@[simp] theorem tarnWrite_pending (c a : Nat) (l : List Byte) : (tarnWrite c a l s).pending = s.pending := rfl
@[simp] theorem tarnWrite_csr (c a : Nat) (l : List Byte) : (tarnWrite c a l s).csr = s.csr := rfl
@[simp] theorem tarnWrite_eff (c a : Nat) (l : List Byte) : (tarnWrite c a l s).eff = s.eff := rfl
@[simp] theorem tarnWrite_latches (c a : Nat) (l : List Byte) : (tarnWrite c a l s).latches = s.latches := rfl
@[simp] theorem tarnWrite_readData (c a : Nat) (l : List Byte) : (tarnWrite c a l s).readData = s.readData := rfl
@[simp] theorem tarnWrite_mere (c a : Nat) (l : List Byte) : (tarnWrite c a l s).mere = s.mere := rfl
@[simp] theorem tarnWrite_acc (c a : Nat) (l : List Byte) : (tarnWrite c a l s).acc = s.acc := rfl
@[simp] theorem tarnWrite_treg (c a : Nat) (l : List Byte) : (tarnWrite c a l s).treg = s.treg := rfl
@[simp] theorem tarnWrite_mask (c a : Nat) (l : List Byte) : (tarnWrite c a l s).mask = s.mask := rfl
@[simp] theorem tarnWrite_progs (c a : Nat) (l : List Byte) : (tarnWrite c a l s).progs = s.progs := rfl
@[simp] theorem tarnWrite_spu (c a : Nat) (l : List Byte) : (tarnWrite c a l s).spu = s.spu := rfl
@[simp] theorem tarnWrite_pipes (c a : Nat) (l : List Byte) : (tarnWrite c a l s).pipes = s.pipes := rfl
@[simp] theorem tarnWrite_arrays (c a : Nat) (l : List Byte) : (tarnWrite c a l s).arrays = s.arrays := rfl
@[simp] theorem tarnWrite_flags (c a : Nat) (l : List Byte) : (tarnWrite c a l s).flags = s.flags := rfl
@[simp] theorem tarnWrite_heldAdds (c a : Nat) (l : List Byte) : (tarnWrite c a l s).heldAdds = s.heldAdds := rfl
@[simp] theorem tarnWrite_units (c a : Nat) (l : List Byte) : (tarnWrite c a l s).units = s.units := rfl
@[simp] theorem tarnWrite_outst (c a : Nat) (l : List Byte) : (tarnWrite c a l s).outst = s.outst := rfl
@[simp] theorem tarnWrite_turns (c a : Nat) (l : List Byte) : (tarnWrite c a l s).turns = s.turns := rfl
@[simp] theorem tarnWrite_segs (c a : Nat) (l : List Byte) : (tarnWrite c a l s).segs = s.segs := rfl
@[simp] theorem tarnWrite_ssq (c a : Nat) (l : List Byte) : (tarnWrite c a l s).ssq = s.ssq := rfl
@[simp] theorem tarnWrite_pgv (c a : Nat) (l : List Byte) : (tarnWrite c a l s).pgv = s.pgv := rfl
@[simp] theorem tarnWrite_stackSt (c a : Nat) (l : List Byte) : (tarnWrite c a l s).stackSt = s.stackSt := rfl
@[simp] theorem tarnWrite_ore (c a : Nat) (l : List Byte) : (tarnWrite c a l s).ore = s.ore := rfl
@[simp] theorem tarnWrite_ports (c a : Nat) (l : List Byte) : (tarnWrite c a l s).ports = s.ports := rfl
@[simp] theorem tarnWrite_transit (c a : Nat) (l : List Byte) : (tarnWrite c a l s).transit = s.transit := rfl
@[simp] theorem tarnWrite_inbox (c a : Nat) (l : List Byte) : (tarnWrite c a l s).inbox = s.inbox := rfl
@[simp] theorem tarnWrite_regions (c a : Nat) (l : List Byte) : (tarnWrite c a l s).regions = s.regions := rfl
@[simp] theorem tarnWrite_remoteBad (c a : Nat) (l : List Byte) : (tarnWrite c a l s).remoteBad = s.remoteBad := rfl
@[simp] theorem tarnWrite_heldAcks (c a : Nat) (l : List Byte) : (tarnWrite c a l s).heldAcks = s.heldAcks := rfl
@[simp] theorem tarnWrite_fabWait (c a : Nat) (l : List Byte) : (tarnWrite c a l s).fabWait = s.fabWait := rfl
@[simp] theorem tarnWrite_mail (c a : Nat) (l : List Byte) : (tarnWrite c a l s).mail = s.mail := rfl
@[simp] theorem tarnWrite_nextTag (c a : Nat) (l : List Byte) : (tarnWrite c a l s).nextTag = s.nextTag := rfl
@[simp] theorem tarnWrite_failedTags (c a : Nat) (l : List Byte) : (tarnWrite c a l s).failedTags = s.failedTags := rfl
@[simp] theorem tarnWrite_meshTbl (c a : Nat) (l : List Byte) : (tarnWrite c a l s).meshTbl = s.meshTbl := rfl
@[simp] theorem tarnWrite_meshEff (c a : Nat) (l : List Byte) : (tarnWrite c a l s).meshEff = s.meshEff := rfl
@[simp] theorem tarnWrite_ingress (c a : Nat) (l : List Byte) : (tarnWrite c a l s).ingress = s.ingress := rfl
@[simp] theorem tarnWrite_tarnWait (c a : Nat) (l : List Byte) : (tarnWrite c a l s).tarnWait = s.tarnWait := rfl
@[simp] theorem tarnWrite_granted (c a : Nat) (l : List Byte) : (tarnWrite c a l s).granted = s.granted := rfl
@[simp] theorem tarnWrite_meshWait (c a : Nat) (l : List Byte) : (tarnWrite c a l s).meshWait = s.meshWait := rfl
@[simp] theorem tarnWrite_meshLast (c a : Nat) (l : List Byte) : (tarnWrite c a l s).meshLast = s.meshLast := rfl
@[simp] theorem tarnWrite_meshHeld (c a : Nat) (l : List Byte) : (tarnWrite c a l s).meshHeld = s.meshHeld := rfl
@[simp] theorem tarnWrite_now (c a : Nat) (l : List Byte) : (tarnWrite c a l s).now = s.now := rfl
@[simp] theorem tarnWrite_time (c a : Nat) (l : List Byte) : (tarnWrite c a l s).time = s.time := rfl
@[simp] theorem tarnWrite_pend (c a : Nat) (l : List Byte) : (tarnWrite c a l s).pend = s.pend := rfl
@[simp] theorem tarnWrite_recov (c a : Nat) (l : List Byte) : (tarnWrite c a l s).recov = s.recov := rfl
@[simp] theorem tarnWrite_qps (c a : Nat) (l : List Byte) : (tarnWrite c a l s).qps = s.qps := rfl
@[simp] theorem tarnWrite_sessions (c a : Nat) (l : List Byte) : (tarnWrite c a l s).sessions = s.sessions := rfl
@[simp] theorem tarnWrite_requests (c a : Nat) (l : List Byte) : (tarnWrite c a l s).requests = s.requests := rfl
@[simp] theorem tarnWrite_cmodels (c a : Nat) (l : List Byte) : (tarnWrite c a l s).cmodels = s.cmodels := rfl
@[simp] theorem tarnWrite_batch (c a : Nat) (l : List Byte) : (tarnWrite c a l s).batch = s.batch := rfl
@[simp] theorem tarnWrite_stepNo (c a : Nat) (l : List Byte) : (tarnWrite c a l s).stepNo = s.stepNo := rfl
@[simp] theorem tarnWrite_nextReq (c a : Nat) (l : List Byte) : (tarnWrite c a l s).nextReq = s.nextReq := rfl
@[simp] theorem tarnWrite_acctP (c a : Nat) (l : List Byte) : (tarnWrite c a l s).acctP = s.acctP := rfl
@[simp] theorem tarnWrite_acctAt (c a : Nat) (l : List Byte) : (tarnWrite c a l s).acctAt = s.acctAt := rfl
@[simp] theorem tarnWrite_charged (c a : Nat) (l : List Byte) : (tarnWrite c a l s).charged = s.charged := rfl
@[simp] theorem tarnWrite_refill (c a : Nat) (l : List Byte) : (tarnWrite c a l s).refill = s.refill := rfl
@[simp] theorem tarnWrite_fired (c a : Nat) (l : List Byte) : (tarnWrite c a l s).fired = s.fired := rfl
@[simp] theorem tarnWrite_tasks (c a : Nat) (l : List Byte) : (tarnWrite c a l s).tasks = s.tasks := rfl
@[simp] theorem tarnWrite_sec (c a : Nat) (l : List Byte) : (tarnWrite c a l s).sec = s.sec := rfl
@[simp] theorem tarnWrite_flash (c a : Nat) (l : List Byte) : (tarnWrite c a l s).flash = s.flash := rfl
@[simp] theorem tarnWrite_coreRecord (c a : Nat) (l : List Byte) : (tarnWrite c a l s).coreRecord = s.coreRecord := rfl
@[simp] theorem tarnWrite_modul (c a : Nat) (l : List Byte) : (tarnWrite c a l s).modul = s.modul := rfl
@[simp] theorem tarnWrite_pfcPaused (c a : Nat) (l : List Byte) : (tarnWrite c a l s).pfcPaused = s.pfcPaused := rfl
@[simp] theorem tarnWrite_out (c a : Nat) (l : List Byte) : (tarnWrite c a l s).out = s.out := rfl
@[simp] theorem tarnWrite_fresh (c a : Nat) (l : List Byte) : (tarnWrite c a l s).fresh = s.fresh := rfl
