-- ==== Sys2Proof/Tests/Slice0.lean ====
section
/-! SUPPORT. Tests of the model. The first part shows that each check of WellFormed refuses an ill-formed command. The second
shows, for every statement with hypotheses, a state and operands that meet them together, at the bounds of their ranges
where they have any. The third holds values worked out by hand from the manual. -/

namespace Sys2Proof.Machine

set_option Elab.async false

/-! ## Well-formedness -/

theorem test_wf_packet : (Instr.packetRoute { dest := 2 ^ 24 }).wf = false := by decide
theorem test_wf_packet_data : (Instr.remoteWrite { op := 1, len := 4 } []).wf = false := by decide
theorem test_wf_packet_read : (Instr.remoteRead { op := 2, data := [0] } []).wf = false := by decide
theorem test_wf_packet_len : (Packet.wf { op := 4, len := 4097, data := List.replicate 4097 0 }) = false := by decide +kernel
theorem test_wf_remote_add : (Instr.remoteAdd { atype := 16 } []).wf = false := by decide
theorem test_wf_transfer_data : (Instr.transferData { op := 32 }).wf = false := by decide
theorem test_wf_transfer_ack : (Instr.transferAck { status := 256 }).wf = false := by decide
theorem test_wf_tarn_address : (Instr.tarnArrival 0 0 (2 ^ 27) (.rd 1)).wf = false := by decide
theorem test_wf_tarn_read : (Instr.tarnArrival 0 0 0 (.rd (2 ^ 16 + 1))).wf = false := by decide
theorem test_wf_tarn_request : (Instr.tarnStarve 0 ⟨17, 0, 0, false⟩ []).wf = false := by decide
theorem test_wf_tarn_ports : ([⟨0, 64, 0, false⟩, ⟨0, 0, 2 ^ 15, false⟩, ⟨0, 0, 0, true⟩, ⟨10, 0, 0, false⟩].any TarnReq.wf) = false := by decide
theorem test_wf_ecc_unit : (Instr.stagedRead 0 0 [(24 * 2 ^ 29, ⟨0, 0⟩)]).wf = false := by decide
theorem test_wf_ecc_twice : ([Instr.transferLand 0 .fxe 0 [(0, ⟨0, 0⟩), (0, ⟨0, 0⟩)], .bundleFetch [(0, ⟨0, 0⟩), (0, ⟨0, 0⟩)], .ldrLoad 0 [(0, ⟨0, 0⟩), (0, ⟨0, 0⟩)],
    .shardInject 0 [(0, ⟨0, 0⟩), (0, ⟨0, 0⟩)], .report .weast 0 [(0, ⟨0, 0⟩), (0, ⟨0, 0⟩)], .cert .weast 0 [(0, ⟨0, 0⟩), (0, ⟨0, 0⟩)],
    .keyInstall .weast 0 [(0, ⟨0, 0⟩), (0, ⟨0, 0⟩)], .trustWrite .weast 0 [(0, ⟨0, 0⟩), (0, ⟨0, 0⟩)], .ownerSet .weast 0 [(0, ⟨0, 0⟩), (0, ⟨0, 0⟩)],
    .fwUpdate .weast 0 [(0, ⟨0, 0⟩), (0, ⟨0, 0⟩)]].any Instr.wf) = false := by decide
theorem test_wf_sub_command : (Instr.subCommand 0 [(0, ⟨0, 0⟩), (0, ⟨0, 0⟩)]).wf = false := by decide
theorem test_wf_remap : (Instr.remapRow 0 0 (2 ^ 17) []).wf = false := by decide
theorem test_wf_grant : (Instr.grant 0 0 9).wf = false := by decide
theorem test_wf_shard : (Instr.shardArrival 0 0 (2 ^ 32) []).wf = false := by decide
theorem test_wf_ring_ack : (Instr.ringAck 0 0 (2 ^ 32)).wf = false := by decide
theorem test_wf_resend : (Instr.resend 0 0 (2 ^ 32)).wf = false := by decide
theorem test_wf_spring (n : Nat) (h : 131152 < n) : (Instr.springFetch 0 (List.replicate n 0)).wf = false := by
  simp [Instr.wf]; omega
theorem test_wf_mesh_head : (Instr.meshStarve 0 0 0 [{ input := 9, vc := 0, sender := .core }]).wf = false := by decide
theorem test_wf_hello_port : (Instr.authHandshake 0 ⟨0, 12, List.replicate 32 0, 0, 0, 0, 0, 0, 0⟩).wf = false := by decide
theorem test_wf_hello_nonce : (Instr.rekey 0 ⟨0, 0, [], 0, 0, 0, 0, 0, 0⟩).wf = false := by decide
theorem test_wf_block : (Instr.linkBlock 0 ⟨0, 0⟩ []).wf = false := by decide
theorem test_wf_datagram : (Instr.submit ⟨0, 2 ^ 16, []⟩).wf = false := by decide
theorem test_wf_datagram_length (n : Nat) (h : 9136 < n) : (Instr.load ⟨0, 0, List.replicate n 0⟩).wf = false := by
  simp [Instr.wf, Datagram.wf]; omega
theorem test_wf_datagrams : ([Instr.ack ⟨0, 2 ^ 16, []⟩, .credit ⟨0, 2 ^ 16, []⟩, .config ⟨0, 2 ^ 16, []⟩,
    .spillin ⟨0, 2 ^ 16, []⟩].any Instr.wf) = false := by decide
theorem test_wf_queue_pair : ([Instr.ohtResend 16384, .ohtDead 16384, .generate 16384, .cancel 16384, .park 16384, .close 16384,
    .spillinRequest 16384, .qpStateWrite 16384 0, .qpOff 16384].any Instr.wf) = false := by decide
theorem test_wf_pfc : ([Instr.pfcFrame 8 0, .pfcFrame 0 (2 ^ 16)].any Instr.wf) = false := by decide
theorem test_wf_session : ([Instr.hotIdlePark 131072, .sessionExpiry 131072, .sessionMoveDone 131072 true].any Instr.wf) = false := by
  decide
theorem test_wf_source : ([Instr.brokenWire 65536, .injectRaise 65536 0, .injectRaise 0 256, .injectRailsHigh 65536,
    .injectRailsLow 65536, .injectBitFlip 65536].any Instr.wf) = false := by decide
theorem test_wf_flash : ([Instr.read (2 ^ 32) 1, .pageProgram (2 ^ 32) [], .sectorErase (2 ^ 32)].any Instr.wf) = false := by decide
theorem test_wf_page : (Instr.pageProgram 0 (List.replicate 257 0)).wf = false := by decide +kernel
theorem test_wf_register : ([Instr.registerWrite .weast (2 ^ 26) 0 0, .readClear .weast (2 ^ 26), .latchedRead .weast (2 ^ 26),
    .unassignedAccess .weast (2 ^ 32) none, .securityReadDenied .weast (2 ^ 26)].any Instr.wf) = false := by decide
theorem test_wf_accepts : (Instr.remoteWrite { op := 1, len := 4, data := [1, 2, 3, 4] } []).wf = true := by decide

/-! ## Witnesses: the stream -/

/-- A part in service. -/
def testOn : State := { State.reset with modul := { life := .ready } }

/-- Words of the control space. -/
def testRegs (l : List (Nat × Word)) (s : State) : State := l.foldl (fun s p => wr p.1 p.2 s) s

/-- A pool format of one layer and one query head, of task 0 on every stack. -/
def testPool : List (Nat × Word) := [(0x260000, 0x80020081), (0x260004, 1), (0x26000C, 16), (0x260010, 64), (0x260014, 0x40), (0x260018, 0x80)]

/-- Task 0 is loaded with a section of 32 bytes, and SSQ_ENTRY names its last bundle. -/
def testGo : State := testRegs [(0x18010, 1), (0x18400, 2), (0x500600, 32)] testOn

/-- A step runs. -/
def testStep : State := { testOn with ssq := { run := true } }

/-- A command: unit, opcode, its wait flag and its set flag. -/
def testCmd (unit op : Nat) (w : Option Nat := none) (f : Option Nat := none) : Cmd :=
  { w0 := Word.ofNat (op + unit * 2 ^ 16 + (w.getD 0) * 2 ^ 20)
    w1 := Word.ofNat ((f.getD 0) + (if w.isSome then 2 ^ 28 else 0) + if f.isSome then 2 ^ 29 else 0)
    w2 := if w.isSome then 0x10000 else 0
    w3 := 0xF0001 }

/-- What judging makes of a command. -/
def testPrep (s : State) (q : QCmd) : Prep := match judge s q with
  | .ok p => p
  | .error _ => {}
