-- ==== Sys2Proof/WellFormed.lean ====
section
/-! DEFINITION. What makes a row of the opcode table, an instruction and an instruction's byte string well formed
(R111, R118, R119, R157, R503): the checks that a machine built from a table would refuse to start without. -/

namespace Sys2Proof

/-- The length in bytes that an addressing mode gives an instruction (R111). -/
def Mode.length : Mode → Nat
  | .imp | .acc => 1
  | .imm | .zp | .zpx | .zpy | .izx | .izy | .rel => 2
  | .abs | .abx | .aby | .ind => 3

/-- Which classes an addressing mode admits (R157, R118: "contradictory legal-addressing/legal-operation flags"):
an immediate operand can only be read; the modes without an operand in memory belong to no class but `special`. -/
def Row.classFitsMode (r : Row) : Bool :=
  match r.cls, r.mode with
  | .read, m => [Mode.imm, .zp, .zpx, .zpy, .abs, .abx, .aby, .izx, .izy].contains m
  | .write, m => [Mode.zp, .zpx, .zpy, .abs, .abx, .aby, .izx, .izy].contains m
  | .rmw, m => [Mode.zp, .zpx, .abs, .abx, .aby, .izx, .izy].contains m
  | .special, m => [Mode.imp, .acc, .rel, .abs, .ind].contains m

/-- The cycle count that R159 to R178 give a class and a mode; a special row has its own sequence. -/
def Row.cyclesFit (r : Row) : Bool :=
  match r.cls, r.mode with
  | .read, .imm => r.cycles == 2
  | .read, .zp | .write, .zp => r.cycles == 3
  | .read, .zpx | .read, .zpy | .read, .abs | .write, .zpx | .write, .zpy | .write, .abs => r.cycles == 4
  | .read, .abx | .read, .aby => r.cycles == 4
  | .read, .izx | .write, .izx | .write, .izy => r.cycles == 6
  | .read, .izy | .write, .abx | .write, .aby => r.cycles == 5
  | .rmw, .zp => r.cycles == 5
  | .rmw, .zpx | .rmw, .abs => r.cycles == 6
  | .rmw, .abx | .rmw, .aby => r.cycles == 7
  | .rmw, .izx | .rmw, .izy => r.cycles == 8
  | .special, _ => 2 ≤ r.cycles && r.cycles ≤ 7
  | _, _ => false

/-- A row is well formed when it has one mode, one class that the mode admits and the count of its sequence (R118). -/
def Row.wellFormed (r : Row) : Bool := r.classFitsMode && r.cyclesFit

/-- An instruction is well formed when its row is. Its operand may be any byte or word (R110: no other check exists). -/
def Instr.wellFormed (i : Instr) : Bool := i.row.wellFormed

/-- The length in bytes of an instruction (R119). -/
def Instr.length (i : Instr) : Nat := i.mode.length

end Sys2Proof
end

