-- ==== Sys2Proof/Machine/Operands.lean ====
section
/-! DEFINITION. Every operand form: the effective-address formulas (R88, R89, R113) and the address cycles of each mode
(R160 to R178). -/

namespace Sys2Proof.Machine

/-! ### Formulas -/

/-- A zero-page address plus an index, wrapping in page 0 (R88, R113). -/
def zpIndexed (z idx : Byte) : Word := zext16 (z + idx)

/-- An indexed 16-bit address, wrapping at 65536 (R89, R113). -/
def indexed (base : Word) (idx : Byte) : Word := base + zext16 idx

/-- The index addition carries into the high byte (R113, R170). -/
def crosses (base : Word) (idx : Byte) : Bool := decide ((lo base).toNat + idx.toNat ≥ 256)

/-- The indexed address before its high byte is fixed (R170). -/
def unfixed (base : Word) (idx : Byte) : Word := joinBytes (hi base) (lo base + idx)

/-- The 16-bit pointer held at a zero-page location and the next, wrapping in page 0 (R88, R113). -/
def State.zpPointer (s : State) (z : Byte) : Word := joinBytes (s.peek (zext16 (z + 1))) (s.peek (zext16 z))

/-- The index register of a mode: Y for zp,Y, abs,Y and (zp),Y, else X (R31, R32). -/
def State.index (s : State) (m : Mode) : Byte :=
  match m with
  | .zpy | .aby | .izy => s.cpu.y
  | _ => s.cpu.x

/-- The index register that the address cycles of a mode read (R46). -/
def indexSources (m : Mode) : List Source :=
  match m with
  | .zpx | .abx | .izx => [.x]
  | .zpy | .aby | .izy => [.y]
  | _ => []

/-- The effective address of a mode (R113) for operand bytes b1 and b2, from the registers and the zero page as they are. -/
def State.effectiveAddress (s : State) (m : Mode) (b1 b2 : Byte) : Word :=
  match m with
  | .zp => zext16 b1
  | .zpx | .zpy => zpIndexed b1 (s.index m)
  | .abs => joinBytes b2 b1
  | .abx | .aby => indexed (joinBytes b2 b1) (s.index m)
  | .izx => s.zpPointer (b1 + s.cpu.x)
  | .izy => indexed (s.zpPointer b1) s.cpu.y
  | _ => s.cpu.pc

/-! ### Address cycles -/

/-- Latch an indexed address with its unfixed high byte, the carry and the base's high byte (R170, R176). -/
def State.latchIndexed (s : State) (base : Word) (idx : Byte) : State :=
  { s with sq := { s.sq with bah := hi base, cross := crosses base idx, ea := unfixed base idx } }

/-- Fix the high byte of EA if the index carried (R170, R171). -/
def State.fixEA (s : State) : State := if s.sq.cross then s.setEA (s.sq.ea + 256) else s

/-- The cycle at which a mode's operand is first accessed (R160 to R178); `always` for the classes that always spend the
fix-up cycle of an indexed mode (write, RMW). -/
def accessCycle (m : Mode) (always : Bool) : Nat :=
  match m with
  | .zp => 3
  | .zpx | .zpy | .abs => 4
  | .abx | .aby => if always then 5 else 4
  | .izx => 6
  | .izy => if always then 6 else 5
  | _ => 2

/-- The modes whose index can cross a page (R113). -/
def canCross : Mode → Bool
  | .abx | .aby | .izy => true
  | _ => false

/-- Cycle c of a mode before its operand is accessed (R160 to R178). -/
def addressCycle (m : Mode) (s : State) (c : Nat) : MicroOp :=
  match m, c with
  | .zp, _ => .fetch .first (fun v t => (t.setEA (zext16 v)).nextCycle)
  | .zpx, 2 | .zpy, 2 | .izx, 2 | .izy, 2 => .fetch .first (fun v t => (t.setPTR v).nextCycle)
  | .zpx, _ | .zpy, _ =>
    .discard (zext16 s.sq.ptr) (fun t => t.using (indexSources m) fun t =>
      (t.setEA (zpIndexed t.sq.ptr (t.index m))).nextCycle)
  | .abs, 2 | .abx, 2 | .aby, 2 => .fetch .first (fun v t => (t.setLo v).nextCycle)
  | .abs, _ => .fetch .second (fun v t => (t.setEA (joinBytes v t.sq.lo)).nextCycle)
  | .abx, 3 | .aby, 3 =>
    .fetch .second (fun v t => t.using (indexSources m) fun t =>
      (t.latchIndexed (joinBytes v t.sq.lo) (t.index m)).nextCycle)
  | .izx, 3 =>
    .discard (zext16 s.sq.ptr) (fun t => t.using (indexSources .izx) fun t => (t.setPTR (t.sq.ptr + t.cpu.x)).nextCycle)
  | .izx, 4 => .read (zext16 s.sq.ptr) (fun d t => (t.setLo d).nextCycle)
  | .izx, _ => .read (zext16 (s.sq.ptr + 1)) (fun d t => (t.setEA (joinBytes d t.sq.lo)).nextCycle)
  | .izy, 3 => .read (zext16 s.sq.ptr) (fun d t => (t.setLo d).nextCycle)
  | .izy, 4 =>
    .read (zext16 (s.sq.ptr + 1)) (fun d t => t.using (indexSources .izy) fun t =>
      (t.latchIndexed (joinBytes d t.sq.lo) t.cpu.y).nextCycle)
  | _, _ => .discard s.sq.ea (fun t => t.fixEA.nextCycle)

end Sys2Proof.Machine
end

* * * * * * *

** Work order **
Find each line in the records that includes the word "opcode". Report the total and nothing more.

** Written response **
2